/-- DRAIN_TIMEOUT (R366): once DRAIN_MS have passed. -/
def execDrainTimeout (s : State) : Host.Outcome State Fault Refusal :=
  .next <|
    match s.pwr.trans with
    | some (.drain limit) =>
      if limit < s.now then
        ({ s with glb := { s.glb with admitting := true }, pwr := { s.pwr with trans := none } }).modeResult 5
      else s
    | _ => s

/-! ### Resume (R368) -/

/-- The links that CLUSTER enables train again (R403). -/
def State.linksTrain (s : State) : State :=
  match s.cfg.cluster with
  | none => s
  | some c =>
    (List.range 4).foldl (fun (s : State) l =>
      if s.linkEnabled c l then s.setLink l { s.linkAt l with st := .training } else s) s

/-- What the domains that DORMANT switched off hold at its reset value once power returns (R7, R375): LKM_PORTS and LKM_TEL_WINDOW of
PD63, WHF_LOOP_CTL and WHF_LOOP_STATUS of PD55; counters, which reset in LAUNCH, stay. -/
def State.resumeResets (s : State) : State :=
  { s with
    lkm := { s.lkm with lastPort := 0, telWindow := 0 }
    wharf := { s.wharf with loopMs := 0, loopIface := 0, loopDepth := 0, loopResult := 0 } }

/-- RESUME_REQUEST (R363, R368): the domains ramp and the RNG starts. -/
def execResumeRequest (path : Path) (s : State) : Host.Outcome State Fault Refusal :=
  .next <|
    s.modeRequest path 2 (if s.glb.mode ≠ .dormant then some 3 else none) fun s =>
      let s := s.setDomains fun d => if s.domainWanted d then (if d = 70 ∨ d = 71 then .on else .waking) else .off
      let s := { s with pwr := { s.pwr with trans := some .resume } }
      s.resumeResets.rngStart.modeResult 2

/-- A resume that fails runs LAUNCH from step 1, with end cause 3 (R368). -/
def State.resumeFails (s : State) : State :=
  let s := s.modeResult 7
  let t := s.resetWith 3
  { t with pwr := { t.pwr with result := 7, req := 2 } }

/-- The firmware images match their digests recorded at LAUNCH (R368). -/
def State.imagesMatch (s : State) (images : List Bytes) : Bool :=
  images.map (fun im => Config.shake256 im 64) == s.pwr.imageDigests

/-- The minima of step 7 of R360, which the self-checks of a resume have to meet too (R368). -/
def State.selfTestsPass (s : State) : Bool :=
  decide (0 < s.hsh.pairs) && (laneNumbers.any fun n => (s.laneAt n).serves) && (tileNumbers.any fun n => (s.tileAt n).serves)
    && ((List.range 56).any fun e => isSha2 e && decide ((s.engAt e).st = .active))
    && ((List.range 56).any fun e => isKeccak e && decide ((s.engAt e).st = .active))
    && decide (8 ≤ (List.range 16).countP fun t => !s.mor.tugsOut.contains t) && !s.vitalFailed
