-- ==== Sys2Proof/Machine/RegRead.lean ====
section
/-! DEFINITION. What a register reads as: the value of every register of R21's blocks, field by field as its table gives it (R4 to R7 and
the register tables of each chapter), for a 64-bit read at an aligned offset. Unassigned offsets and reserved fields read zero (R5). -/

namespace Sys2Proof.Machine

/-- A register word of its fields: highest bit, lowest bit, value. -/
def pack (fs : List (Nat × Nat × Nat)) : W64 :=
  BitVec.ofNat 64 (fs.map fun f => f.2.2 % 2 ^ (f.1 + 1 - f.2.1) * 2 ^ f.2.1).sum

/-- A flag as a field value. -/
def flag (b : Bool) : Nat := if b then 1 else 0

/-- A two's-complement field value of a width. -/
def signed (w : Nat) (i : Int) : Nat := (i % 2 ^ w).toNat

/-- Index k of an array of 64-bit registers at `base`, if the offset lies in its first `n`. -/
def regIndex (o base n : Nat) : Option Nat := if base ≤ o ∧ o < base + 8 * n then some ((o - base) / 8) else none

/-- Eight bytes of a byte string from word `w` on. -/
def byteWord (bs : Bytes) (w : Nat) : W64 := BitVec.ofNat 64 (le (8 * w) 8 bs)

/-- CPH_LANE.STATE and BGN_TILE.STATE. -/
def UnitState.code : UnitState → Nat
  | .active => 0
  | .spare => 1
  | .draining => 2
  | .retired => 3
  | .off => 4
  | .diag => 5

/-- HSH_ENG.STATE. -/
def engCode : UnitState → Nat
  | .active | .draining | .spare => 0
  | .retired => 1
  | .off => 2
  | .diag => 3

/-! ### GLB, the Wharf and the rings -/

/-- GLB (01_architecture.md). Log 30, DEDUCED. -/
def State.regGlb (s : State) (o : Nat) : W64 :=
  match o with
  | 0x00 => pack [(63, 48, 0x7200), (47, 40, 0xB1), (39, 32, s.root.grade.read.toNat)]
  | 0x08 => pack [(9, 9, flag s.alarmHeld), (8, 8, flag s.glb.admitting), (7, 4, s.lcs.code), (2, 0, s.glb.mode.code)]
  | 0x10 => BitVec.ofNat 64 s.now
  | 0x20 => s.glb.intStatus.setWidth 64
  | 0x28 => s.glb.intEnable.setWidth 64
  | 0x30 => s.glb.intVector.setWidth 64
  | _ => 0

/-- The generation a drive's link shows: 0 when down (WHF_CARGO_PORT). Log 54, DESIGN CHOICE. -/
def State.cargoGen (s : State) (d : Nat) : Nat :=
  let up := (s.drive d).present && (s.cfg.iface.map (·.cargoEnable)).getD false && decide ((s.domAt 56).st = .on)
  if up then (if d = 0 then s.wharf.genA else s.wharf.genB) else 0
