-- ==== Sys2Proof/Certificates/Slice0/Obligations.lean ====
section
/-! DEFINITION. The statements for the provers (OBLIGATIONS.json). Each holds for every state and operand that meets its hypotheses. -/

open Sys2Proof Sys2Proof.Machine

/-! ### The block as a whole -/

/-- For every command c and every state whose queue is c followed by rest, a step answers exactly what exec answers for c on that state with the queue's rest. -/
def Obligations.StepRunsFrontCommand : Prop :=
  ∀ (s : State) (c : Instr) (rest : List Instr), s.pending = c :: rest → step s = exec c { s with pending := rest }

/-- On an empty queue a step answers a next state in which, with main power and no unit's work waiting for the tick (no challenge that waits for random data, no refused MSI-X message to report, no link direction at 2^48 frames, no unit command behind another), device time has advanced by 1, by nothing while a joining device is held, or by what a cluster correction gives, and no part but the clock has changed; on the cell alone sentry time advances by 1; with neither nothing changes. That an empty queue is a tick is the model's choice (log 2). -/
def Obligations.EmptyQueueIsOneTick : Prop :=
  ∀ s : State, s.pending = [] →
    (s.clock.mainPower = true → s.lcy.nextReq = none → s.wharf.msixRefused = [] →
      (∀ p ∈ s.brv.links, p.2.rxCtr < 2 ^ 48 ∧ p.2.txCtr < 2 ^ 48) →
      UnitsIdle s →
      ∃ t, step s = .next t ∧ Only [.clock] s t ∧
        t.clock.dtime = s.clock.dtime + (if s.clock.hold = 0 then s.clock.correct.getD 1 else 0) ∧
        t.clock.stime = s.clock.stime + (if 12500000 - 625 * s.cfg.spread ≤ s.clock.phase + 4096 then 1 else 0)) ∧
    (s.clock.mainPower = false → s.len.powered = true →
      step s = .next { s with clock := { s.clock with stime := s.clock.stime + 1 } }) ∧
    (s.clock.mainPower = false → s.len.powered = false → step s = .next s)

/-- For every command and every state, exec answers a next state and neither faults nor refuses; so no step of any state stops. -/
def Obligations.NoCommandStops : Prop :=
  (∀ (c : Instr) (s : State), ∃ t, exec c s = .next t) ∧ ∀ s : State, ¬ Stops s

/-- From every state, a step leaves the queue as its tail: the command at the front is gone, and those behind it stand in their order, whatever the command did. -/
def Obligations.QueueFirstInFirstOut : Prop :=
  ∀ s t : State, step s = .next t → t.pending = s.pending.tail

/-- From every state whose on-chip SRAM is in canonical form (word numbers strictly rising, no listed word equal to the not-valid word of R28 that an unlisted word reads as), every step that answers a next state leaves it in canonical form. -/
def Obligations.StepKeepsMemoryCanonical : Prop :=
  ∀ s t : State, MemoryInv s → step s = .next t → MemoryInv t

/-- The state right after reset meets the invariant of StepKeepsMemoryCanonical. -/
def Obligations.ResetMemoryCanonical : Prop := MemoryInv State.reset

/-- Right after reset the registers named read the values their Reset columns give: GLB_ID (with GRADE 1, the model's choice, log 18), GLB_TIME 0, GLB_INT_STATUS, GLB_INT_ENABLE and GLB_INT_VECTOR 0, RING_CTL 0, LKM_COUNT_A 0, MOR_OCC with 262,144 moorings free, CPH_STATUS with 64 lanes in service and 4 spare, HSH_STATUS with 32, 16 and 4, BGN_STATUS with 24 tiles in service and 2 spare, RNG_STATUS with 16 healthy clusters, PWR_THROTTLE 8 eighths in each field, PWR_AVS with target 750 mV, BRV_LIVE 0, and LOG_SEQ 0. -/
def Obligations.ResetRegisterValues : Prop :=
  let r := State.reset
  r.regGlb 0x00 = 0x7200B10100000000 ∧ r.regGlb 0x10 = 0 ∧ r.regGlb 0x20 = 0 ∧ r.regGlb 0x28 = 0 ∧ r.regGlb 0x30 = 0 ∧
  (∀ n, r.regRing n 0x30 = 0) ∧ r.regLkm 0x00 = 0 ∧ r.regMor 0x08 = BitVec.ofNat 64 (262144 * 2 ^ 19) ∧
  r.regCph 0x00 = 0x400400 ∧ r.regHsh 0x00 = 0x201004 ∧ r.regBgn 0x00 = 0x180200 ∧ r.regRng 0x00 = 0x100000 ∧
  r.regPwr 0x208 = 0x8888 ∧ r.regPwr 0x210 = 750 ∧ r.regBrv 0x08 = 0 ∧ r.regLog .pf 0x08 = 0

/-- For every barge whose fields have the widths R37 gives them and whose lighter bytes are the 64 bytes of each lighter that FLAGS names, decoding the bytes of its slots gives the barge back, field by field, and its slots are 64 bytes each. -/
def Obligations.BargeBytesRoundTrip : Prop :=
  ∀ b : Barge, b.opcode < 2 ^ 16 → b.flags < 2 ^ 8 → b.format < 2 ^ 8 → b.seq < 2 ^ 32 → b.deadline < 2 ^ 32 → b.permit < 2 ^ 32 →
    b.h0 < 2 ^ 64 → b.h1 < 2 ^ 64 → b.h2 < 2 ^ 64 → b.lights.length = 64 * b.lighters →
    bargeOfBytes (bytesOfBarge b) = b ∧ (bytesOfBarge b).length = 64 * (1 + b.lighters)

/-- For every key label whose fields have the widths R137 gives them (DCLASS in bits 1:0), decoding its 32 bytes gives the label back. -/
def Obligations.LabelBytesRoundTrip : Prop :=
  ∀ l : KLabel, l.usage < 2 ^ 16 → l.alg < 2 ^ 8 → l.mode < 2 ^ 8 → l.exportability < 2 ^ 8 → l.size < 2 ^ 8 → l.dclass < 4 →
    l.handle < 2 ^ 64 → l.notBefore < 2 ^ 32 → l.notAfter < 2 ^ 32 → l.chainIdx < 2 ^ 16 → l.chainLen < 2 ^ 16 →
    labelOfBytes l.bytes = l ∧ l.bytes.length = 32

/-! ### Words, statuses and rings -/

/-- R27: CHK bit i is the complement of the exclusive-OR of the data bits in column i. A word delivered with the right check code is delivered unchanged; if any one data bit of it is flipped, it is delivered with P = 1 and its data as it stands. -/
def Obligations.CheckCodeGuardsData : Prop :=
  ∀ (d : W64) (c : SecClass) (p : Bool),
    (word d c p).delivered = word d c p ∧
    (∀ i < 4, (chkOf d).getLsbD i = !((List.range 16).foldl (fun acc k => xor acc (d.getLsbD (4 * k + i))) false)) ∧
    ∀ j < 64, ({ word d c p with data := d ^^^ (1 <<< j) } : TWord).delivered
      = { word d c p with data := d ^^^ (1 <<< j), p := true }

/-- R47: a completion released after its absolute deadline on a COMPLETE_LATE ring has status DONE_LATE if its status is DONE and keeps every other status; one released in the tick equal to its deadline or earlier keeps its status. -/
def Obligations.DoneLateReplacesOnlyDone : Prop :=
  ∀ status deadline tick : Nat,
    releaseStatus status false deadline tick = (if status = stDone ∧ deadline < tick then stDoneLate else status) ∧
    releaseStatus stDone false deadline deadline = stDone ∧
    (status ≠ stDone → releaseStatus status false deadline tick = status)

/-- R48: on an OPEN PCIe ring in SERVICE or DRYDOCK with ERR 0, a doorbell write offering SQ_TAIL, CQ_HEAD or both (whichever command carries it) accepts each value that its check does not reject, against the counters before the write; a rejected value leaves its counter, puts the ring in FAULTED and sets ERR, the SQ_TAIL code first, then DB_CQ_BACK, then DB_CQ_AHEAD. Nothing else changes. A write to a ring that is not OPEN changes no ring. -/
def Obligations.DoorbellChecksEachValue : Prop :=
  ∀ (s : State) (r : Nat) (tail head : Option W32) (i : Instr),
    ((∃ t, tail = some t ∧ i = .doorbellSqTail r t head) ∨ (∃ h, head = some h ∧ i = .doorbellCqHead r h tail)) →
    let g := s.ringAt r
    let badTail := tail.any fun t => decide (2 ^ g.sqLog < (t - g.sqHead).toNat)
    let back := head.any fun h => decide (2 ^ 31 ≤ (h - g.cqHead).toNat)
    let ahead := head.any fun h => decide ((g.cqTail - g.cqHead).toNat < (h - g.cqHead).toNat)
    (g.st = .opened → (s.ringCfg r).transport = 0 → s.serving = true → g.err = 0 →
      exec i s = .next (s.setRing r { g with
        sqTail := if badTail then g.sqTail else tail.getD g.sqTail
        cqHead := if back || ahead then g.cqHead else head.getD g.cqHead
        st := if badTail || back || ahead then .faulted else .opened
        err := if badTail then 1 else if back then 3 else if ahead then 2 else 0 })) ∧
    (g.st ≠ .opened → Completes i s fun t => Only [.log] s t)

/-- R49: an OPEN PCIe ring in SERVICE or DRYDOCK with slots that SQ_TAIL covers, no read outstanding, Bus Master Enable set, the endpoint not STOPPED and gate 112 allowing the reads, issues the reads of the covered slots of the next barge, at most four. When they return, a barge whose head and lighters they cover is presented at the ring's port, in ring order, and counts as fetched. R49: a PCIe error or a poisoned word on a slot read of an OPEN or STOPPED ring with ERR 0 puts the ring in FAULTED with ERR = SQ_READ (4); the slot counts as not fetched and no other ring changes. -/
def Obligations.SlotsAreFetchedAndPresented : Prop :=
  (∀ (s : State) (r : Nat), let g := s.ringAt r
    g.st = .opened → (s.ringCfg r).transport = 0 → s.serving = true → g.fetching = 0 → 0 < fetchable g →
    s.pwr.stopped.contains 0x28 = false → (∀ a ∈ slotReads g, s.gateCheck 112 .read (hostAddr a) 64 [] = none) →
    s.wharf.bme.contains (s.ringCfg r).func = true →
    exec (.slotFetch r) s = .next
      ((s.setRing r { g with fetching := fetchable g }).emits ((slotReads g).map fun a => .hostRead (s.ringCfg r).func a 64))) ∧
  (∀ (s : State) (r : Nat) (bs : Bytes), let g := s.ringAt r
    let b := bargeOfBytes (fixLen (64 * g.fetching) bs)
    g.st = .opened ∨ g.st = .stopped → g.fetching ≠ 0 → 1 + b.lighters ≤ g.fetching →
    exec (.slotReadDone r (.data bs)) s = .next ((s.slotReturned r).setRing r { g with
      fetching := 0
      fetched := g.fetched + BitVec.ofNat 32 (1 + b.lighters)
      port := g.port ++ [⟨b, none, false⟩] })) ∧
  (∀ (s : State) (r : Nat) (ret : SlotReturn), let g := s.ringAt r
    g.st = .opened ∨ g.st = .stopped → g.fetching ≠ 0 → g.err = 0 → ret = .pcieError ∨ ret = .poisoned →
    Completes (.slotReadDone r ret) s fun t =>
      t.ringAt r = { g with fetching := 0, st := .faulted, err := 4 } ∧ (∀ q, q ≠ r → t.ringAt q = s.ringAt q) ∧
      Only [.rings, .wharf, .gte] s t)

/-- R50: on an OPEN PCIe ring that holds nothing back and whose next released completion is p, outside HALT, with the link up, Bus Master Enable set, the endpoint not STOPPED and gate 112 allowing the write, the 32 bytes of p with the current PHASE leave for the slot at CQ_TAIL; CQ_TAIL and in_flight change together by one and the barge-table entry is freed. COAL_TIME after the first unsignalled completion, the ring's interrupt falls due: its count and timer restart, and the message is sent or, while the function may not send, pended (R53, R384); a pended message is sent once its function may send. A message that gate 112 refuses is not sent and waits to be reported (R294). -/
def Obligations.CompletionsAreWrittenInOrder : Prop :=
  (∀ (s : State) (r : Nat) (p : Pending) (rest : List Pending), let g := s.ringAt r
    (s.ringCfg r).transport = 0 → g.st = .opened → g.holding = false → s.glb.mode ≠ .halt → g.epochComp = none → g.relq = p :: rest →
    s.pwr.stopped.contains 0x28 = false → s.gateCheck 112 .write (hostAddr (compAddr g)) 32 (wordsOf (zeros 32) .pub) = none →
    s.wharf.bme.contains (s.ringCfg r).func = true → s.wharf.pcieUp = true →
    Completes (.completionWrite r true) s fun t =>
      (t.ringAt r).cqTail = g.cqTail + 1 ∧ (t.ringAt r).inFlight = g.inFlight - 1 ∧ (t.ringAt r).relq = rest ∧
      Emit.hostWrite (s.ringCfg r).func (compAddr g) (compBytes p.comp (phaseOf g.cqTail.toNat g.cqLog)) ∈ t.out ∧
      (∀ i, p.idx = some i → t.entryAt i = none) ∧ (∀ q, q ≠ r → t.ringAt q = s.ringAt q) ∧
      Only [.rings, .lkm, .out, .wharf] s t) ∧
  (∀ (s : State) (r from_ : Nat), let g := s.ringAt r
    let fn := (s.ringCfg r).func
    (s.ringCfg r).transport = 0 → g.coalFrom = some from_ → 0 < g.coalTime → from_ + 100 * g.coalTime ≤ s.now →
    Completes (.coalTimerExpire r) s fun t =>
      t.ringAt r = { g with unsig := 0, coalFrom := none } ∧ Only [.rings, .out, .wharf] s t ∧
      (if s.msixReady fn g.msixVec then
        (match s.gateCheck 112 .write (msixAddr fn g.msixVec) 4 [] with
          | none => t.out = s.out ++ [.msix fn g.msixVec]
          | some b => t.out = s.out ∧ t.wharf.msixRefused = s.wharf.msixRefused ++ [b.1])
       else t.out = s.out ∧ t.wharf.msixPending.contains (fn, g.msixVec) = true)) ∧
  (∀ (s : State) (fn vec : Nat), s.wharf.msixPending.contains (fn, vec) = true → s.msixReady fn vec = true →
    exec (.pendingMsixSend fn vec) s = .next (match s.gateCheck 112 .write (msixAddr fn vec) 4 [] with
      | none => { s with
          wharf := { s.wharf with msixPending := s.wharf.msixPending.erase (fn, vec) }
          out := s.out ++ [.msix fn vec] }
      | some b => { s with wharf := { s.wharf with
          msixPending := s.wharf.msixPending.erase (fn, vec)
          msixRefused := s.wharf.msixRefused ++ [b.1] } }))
####
Each line above that contains the string "StepKeepsMemoryCanonical" should be identified and copied.

> **OUTPUT FOR THIS TASK**
def Obligations.StepKeepsMemoryCanonical : Prop :=
/-- The state right after reset meets the invariant of StepKeepsMemoryCanonical. -/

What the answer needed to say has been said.